/-- Decoding an encoded well-formed instruction gives it back, for every row (R90, R91, R94, R96, R97, R98, R100, R104). -/
def Obligations.DecodeUndoesEncode : Prop :=
  ∀ i : Instr, i.wellFormed = true → decode i.format (encode i) = .ok i

/-- Every input byte and every command word decodes, and encodes back to itself (R101, R96, R90). -/
def Obligations.EveryByteAndEveryCommandWordHasItsRow : Prop :=
  (∀ b : Byte, decode .inputByte b.toNat = .ok (decodeInputByte b) ∧ encode (decodeInputByte b) = b.toNat ∧
      (decodeInputByte b).format = .inputByte) ∧
  (∀ w : CmdWord, decode .busCommand w.toNat = .ok (decodeCommand w) ∧ encode (decodeCommand w) = w.toNat ∧
      (decodeCommand w).format = .busCommand)

/-- The 21-bit event port carries kind, instrument, note and velocity in their places, and an emittable event has its row (R97, R189). -/
def Obligations.EventPortPacksItsFields : Prop :=
  ∀ e : NoteEvent,
    (e.pack.getLsbD 20 = true ↔ ∃ n x v, e = .on n x v) ∧ e.pack.extractLsb' 16 4 = e.instrument ∧
    e.pack.extractLsb' 8 8 = e.note ∧ e.pack.extractLsb' 0 8 = e.velocity ∧
    (e.emittable = true → ∃ i, e.instr? = some i ∧ i.wellFormed = true ∧
      (∀ n x v, e = .on n x v → i = .eventOn x (n.extractLsb' 0 7) (v.extractLsb' 0 7)) ∧
      (∀ n x, e = .off n x → i = .eventOff x (n.extractLsb' 0 7)))

/-- Phase numbers: Idle 0, Wk = k + 1, Xk = k + 20, and the successor of a phase that is not the last of its command has the next number (R98, R28). -/
def Obligations.PhaseNumbersFollowTheSequence : Prop :=
  Phase.idle.number = 0 ∧ Phase.w0.number = 1 ∧ Phase.w18.number = 19 ∧ Phase.x0.number = 20 ∧ Phase.x3.number = 23 ∧
  (∀ p : Phase, p.number < 24 ∧ decodePhase p.number = some p.instr) ∧
  (∀ p q : Phase, p.number = q.number → p = q) ∧
  (∀ p : Phase, p ≠ .idle → p ≠ .w18 → p ≠ .x3 → p.succ.number = p.number + 1) ∧
  Phase.w18.succ = .idle ∧ Phase.x3.succ = .idle

/-- A step runs the instruction that the moving agent decodes (R2, R28, R120, R170, R186, R247). The model's own part: log entries 6 (the decoder-state row, run when there is no byte to take), 7 (the address row, run at the end of the address window) and 8 (the event row, run when the host takes the event). -/
def Obligations.StepRunsTheDecodedInstruction : Prop :=
  ∀ (s : State) (rest : List Move) (i : Instr),
    (s.moves = .dec :: rest → s.port.rst = false → s.dec.evValid = false →
      (∃ b, s.port.rx = some b ∧ decode .inputByte b.toNat = .ok i) → step s = exec i { s with moves := rest }) ∧
    (s.moves = .bus :: rest → s.port.rst = false → s.bus.phase = .idle →
      (∃ w, s.port.cmd = some w ∧ decode .busCommand w.toNat = .ok i) → step s = exec i { s with moves := rest }) ∧
    (s.moves = .bus :: rest → s.port.rst = false → (s.bus.phase ≠ .idle ∨ s.port.cmd = none) →
      decode .busPhase s.bus.phase.number = .ok i → step s = exec i { s with moves := rest }) ∧
    (s.moves = .dec :: rest → s.port.rst = false → (s.port.rx = none ∨ s.dec.evValid = true) →
      decode .decState (encode s.dec.state.instr) = .ok i → step s = exec i { s with moves := rest }) ∧
    (s.moves = .address :: rest → s.port.rst = false → s.bus.phase = .w7 → decode .targetAddress s.line.d.toNat = .ok i →
      step s = exec i { s with moves := rest }) ∧
    (s.moves = .takeEvent :: rest → s.dec.evValid = true → decode .noteEvent s.dec.ev.pack.toNat = .ok i →
      step s = exec i { s with moves := rest })

/-- Any instruction, placed in any state, is what the very next step runs (R2, R120, R170, R186). The model's own part: log entry 28. -/
def Obligations.PlacedInstructionIsTheNextToRun : Prop :=
  ∀ (i : Instr) (s : State), (∃ m, (place i s).moves = m :: s.moves) ∧
    step (place i s) = exec i { place i s with moves := s.moves }

/-- No step faults and no step refuses, from any state (R14, R185, R254, R240). The model's own part: log entries 1 (no move scheduled), 9 (a command presented while BUS is busy waits instead of being refused) and 11 (BUS's turn in an unfinished wait is a step that changes nothing). -/
def Obligations.EveryStepAnswersANextState : Prop :=
  ∀ s : State, ∃ t, step s = .next t ∧ (s.moves = [] → t = tickSource s)

/-- Only BUS's turn and rst change the sequencer or a line; only the tick source and rst change tick; no step changes a parameter (R12, R215, R247, R20). The model's own part: log entry 7 for the second name of BUS's turn. -/
def Obligations.OnlyBusMovesAndResetTouchTheBus : Prop :=
  ∀ s t : State, step s = .next t →
    t.params = s.params ∧
    (¬ s.busTurn → s.notResetting → t.bus = s.bus ∧ t.line = s.line) ∧
    (s.tickNext = false → s.notResetting → t.tick = s.tick)
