-- ==== Sys2Proof/Laws/Fairness.lean ====
section
/-! SUPPORT. Endless runs and what a fair tick source gives them (R277, R141). -/

namespace Sys2Proof.Machine

/-! ## The run under a schedule -/

theorem State.after_next {s t : State} {m : Move} (h : step { s with moves := [m] } = .next t) : s.after m = t := by
  unfold State.after; rw [h]

@[simp] theorem runUnder_zero (sched : Nat → Move) (s : State) : runUnder sched s 0 = s := rfl
@[simp] theorem runUnder_succ (sched : Nat → Move) (s : State) (k : Nat) :
    runUnder sched s (k + 1) = (runUnder sched s k).after (sched k) := rfl

/-- A run goes on as the run of its later moves from the state it has come to. -/
theorem runUnder_add (sched : Nat → Move) (s : State) (i k : Nat) :
    runUnder sched s (i + k) = runUnder (fun j => sched (i + j)) (runUnder sched s i) k := by
  induction k with
  | zero => rfl
  | succ k ih => rw [← Nat.add_assoc, runUnder_succ, ih, runUnder_succ]

/-! ## Ticks among moves -/

@[simp] theorem ticksAmong_zero (sched : Nat → Move) (i : Nat) : ticksAmong sched i 0 = 0 := rfl
@[simp] theorem ticksAmong_succ (sched : Nat → Move) (i len : Nat) :
    ticksAmong sched i (len + 1) = ticksAmong sched i len + (if sched (i + len) = .tick then 1 else 0) := rfl

theorem ticksAmong_add (sched : Nat → Move) (i a b : Nat) :
    ticksAmong sched i (a + b) = ticksAmong sched i a + ticksAmong sched (i + a) b := by
  induction b with
  | zero => rfl
  | succ b ih => rw [← Nat.add_assoc, ticksAmong_succ, ih, ticksAmong_succ, Nat.add_assoc i, Nat.add_assoc]

theorem ticksAmong_shift (sched : Nat → Move) (d i len : Nat) :
    ticksAmong (fun j => sched (d + j)) i len = ticksAmong sched (d + i) len := by
  induction len with
  | zero => rfl
  | succ len ih => rw [ticksAmong_succ, ih, ticksAmong_succ, Nat.add_assoc]

theorem ticksAmong_le (sched : Nat → Move) (i len : Nat) : ticksAmong sched i len ≤ len := by
  induction len with
  | zero => exact Nat.le_refl 0
  | succ len ih => rw [ticksAmong_succ]; split <;> omega

/-! ## Fairness -/

/-- The tick source is always enabled (R250), so it is fair exactly if it steps again and again. -/
theorem tickFair_iff (sched : Nat → Move) : TickFair sched ↔ ∀ k, ∃ j, k ≤ j ∧ sched j = .tick := by
  simp [TickFair, WeaklyFair]

theorem TickFair.shift {sched : Nat → Move} (h : TickFair sched) (d : Nat) : TickFair (fun j => sched (d + j)) := by
  rw [tickFair_iff] at *
  intro k
  obtain ⟨j, hj, ht⟩ := h (d + k)
  exact ⟨j - d, by omega, by rwa [show d + (j - d) = j by omega]⟩

theorem BusNotStarved.shift {p : Params} {sched : Nat → Move} (h : BusNotStarved p sched) (d : Nat) :
    BusNotStarved p (fun j => sched (d + j)) := by
  intro i len hno n hn
  rw [ticksAmong_shift]
  exact h (d + i) len (fun j hj => by simpa [Nat.add_assoc] using hno j hj) n hn

/-- Any number of ticks comes, and the move before which the count is reached exactly. -/
theorem TickFair.reaches {sched : Nat → Move} (h : TickFair sched) (i c : Nat) : ∃ len, ticksAmong sched i len = c := by
  rw [tickFair_iff] at h
  induction c with
  | zero => exact ⟨0, rfl⟩
  | succ c ih =>
    obtain ⟨len, hl⟩ := ih
    obtain ⟨j, hj, ht⟩ := h (i + len)
    have key : ∀ d, sched (i + (len + d)) = .tick → ∃ l, ticksAmong sched i l = c + 1 := by
      intro d
      induction d using Nat.strongRecOn with
      | _ d ihd =>
        intro hd
        by_cases hx : ∃ e, e < d ∧ sched (i + (len + e)) = .tick
        · obtain ⟨e, he, hte⟩ := hx
          exact ihd e he hte
        · have hz : ∀ e, e ≤ d → ticksAmong sched i (len + e) = c := by
            intro e
            induction e with
            | zero => intro _; exact hl
            | succ e ihe =>
              intro hle
              rw [← Nat.add_assoc, ticksAmong_succ, ihe (by omega), if_neg (fun hc => hx ⟨e, by omega, hc⟩), Nat.add_zero]
          exact ⟨len + d + 1, by rw [ticksAmong_succ, hz d (Nat.le_refl d), if_pos hd]⟩
    exact key (j - i - len) (by rwa [show i + (len + (j - i - len)) = j by omega])

/-- A BUS that is not starved has a turn at or after any move, with no turn in between. -/
theorem BusNotStarved.next_turn {p : Params} {sched : Nat → Move} (hb : BusNotStarved p sched) (ht : TickFair sched) (i : Nat) :
    ∃ d, sched (i + d) = .bus ∧ ∀ j, j < d → sched (i + j) ≠ .bus := by
  have hex : ∃ d, sched (i + d) = .bus := by
    obtain ⟨len, hl⟩ := ht.reaches i (2 ^ p.tickW)
    apply Classical.byContradiction
    intro hno
    have := hb i len (fun j _ hc => hno ⟨j, hc⟩) p.tSettle (by simp)
    omega
  obtain ⟨d, hd⟩ := hex
  induction d using Nat.strongRecOn with
  | _ d ih =>
    by_cases hx : ∃ e, e < d ∧ sched (i + e) = .bus
    · obtain ⟨e, he, hbe⟩ := hx
      exact ih e he hbe
    · exact ⟨d, hd, fun j hj hc => hx ⟨j, hj, hc⟩⟩

/-- With a fair tick source, a BUS that is not starved has a turn at which the modular difference is at least the wait's parameter,
whatever it is to begin with. -/
theorem BusNotStarved.polled_in_time {p : Params} {sched : Nat → Move} (hb : BusNotStarved p sched) (ht : TickFair sched)
    {n e : Nat} (hn : n ∈ [p.tSettle, p.tAddrLatch, p.tDataLatch, p.tResetPark]) (he : e < 2 ^ p.tickW) :
    ∃ k, sched k = .bus ∧ n ≤ (e + ticksAmong sched 0 k) % 2 ^ p.tickW := by
  obtain ⟨len, hl⟩ := ht.reaches 0 (2 ^ p.tickW + n - e)
  obtain ⟨d, hd, hno⟩ := hb.next_turn ht len
  have hlt := hb len d hno n hn
  refine ⟨len + d, hd, ?_⟩
  rw [ticksAmong_add, hl, Nat.zero_add,
    show e + (2 ^ p.tickW + n - e + ticksAmong sched len d) = (ticksAmong sched len d + n) + 2 ^ p.tickW by omega,
    Nat.add_mod_right, Nat.mod_eq_of_lt hlt]
  omega

end Sys2Proof.Machine
end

Activity
Look through the material above for the string "wellFormed" and copy each line that has it.

Answer area
  ∀ i : Instr, i.wellFormed = true → decode i.format (encode i) = .ok i
    (e.emittable = true → ∃ i, e.instr? = some i ∧ i.wellFormed = true ∧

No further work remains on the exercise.